## The task:
Using the entries that follow, write out the line containing "theorem Bga.grant_rest (b", the line containing "(b.grant ma).episodeStart = b.episodeStart", and every line between them, exactly and nothing else.

Start of Block

-- ==== Sys2Proof/Laws/Records.lean ====
section
/-! SUPPORT. What the updates of a single record leave of its fields. -/

namespace Sys2Proof.Machine

@[simp] theorem Pth.setPath_rest (k : Pth) (p : PathState) :
    (k.setPath p).adapter = k.adapter ∧ (k.setPath p).packA = k.packA ∧ (k.setPath p).packB = k.packB ∧
      (k.setPath p).preference = k.preference ∧ (k.setPath p).ejectOk = k.ejectOk ∧
      (k.setPath p).ejectWindow = k.ejectWindow ∧ (k.setPath p).knownMv = k.knownMv ∧
      (k.setPath p).settled = k.settled ∧ (k.setPath p).postponed = k.postponed ∧ (k.setPath p).path = p := by
  simp [Pth.setPath]

@[simp] theorem Plc.serve_rest (k : Plc) (c : Client) :
    (k.serve c).devices = k.devices ∧ (k.serve c).pass = k.pass ∧ (k.serve c).caught = k.caught ∧
      (k.serve c).result = k.result ∧ (k.serve c).asked = k.asked ∧ (k.serve c).write = k.write ∧
      (k.serve c).work = k.work ∧ (k.serve c).discard = k.discard ∧ (k.serve c).gone = k.gone := by
  cases c <;> simp [Plc.serve]

@[simp] theorem Plc.released_rest (k : Plc) :
    k.released.devices = k.devices ∧ k.released.pass = k.pass ∧ k.released.caught = k.caught ∧
      k.released.result = k.result ∧ k.released.asked = k.asked ∧ k.released.write = k.write ∧
      k.released.work = k.work ∧ k.released.link = .idle ∧ k.released.wire = none := by
  simp [Plc.released]

@[simp] theorem Plc.endPolls_rest (k : Plc) :
    k.endPolls.devices = k.devices ∧ k.endPolls.pass = k.pass ∧ k.endPolls.caught = k.caught ∧
      k.endPolls.result = k.result := by
  simp [Plc.endPolls]

@[simp] theorem Plc.savePass_rest (k : Plc) :
    k.savePass.devices = k.devices ∧ k.savePass.result = k.result ∧ k.savePass.asked = k.asked := by
  simp only [Plc.savePass]
  split <;> simp

@[simp] theorem Plc.restart_rest (k : Plc) : k.restart.result = k.result ∧ k.restart.asked = k.asked := by
  simp [Plc.restart]

@[simp] theorem Chc.closeRow_rest (c : Chc) :
    c.closeRow.order = c.order ∧ c.closeRow.threshold = c.threshold ∧ c.closeRow.table = c.table ∧
      c.closeRow.a = c.a ∧ c.closeRow.b = c.b ∧ c.closeRow.openRow = none ∧
      c.closeRow.latches = List.replicate 8 none ∧ c.closeRow.committing = none ∧ c.closeRow.inForce = c.inForce ∧
      c.closeRow.inFlight = c.inFlight ∧ c.closeRow.flightVoid = c.flightVoid ∧ c.closeRow.next = c.next ∧
      c.closeRow.chgEn = c.chgEn := by
  simp [Chc.closeRow]

@[simp] theorem Chc.putRow_rest (c : Chc) (row : Nat) (es : List ProfileEntry) (b : Bool) :
    (c.putRow row es b).order = c.order ∧ (c.putRow row es b).threshold = c.threshold ∧
      (c.putRow row es b).openRow = c.openRow ∧ (c.putRow row es b).latches = c.latches ∧
      (c.putRow row es b).a = c.a ∧ (c.putRow row es b).b = c.b ∧ (c.putRow row es b).inForce = c.inForce ∧
      (c.putRow row es b).inFlight = c.inFlight ∧ (c.putRow row es b).flightVoid = c.flightVoid ∧
      (c.putRow row es b).next = c.next ∧ (c.putRow row es b).chgEn = c.chgEn := by
  simp only [Chc.putRow]
  split <;> simp

@[simp] theorem Bga.grant_rest (b : Bga) (ma : Nat) :
    (b.grant ma).applied = ma ∧ (b.grant ma).computed = b.computed ∧ (b.grant ma).mode = b.mode ∧
      (b.grant ma).throttle = b.throttle ∧ (b.grant ma).release = b.release ∧
      (b.grant ma).episodeStart = b.episodeStart ∧ (b.grant ma).episodeOwner = b.episodeOwner ∧
      (b.grant ma).dischargeA = b.dischargeA ∧ (b.grant ma).dischargeB = b.dischargeB := by
  simp [Bga.grant]

/-- CHG_EN is never wanted against the law of R43. -/
theorem State.enableWanted_obeysGrant {s : State} (h : s.enableWanted = true) : s.grantBars = false := by
  unfold State.enableWanted at h
  split at h <;> simp_all

/-- A current in force within the applied grant is no matter for R43. -/
theorem State.grantBars_within {s : State} (h : overGrant s.bga.applied s.chc.inForce = false) : s.grantBars = false := by
  simp [State.grantBars, h]

@[simp] theorem Kbs.toIdle_rest (k : Kbs) :
    k.toIdle.queue = k.queue ∧ k.toIdle.settings = k.settings ∧ k.toIdle.keys = k.keys ∧
      k.toIdle.overflow = k.overflow := by
  simp [Kbs.toIdle]

@[simp] theorem Kbs.deriveAsleep_rest (k : Kbs) :
    k.deriveAsleep.queue = k.queue ∧ k.deriveAsleep.settings = k.settings ∧ k.deriveAsleep.keys = k.keys ∧
      k.deriveAsleep.overflow = k.overflow := by
  simp only [Kbs.deriveAsleep]
  repeat' split
  all_goals simp

@[simp] theorem Kbs.deriveAwake_rest (k : Kbs) :
    k.deriveAwake.queue = k.queue ∧ k.deriveAwake.settings = k.settings ∧ k.deriveAwake.keys = k.keys ∧
      k.deriveAwake.overflow = k.overflow := by
  simp only [Kbs.deriveAwake]
  split <;> simp

@[simp] theorem Kbs.cleared_rest (k : Kbs) :
    k.cleared.queue = k.queue ∧ k.cleared.settings = k.settings ∧ k.cleared.overflow = k.overflow := by
  simp [Kbs.cleared]

@[simp] theorem Hsi.quiesce_rest (h : Hsi) :
    h.quiesce.monitors = h.monitors ∧ h.quiesce.validity = h.validity ∧ h.quiesce.captures = h.captures ∧
      h.quiesce.raw = h.raw ∧ h.quiesce.reported = h.reported ∧ h.quiesce.rejected = h.rejected ∧
      h.quiesce.hysteresis = h.hysteresis ∧ h.quiesce.nominal = h.nominal ∧ h.quiesce.lost = h.lost ∧
      h.quiesce.closedRef = h.closedRef := by
  simp [Hsi.quiesce]

@[simp] theorem Hsi.load_rest (h : Hsi) :
    h.load.captures = h.captures ∧ h.load.raw = h.raw ∧ h.load.reported = h.reported ∧ h.load.lost = h.lost ∧
      h.load.rejected = h.rejected := by
  simp [Hsi.load]

@[simp] theorem Hsi.reject_rest (h : Hsi) (sin cos : Int) :
    (h.reject sin cos).monitors = h.monitors ∧ (h.reject sin cos).validity = h.validity ∧
      (h.reject sin cos).captures = h.captures ∧ (h.reject sin cos).raw = h.raw ∧
      (h.reject sin cos).reported = h.reported ∧ (h.reject sin cos).rejected = true ∧
      (h.reject sin cos).hysteresis = h.hysteresis ∧ (h.reject sin cos).nominal = h.nominal ∧
      (h.reject sin cos).lost = h.lost ∧ (h.reject sin cos).closedRef = h.closedRef := by
  cases h
  exact ⟨rfl, rfl, rfl, rfl, rfl, rfl, rfl, rfl, rfl, rfl⟩

@[simp] theorem Hsi.report_rest (h : Hsi) (raw : Nat) :
    (h.report raw).monitors = h.monitors ∧ (h.report raw).validity = h.validity ∧
      (h.report raw).captures = h.captures ∧ (h.report raw).raw = h.raw ∧ (h.report raw).rejected = h.rejected ∧
      (h.report raw).hysteresis = h.hysteresis ∧ (h.report raw).nominal = h.nominal ∧
      (h.report raw).lost = h.lost ∧ (h.report raw).closedRef = h.closedRef := by
  cases h
  simp only [Hsi.report]
  split <;> simp

@[simp] theorem passPeak_rest (c : Collection) (h : Hsi) :
    (passPeak c h).monitors = h.monitors ∧ (passPeak c h).validity = h.validity ∧
      (passPeak c h).captures = h.captures ∧ (passPeak c h).raw = h.raw ∧ (passPeak c h).rejected = h.rejected ∧
      (passPeak c h).hysteresis = h.hysteresis ∧ (passPeak c h).nominal = h.nominal ∧
      (passPeak c h).lost = h.lost ∧ (passPeak c h).closedRef = h.closedRef := by
  cases h
  simp only [passPeak]
  split <;> simp

@[simp] theorem enterWindow_rest (before raw : Nat) (sin cos : Int) (h : Hsi) :
    (enterWindow before raw sin cos h).monitors = h.monitors ∧
      (enterWindow before raw sin cos h).validity = h.validity ∧
      (enterWindow before raw sin cos h).captures = h.captures ∧
      (enterWindow before raw sin cos h).raw = h.raw ∧
      (enterWindow before raw sin cos h).rejected = h.rejected ∧
      (enterWindow before raw sin cos h).hysteresis = h.hysteresis ∧
      (enterWindow before raw sin cos h).nominal = h.nominal ∧ (enterWindow before raw sin cos h).lost = h.lost ∧
      (enterWindow before raw sin cos h).closedRef = h.closedRef := by
  cases h
  simp only [enterWindow]
  repeat' split
  all_goals simp

@[simp] theorem collect_rest (before raw : Nat) (sin cos : Int) (h : Hsi) :
    (collect before raw sin cos h).monitors = h.monitors ∧ (collect before raw sin cos h).validity = h.validity ∧
      (collect before raw sin cos h).captures = h.captures ∧ (collect before raw sin cos h).raw = h.raw ∧
      (collect before raw sin cos h).rejected = h.rejected ∧
      (collect before raw sin cos h).hysteresis = h.hysteresis ∧
      (collect before raw sin cos h).nominal = h.nominal ∧ (collect before raw sin cos h).lost = h.lost ∧
      (collect before raw sin cos h).closedRef = h.closedRef := by
  cases h
  simp only [collect]
  repeat' split
  all_goals simp

@[simp] theorem Hsi.accept_rest (h : Hsi) (sin cos : Int) :
    (h.accept sin cos).monitors = h.monitors ∧ (h.accept sin cos).validity = h.validity ∧
      (h.accept sin cos).captures = h.captures ∧
      (h.accept sin cos).raw = direction (h.cos.correct cos) (h.sin.correct sin) ∧
      (h.accept sin cos).rejected = false ∧ (h.accept sin cos).hysteresis = h.hysteresis ∧
      (h.accept sin cos).nominal = h.nominal ∧ (h.accept sin cos).lost = h.lost ∧
      (h.accept sin cos).closedRef = h.closedRef := by
  cases h
  simp only [Hsi.accept]
  split <;> simp

@[simp] theorem Psm.setLine_rest (p : Psm) (x : HingeSwitch) (l : SwitchLine) :
    (p.setLine x l).conflict = p.conflict ∧ (p.setLine x l).settings = p.settings ∧
      (p.setLine x l).evaluated = p.evaluated ∧ (p.setLine x l).current = p.current ∧
      (p.setLine x l).candidate = p.candidate ∧ (p.setLine x l).angle = p.angle ∧
      (p.setLine x l).validity = p.validity ∧ (p.setLine x l).band = p.band ∧ (p.setLine x l).dwell = p.dwell := by
  cases x <;> simp [Psm.setLine]

end Sys2Proof.Machine
end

End of Block

## Response area:
@[simp] theorem Bga.grant_rest (b : Bga) (ma : Nat) :
    (b.grant ma).applied = ma ∧ (b.grant ma).computed = b.computed ∧ (b.grant ma).mode = b.mode ∧
      (b.grant ma).throttle = b.throttle ∧ (b.grant ma).release = b.release ∧
      (b.grant ma).episodeStart = b.episodeStart ∧ (b.grant ma).episodeOwner = b.episodeOwner ∧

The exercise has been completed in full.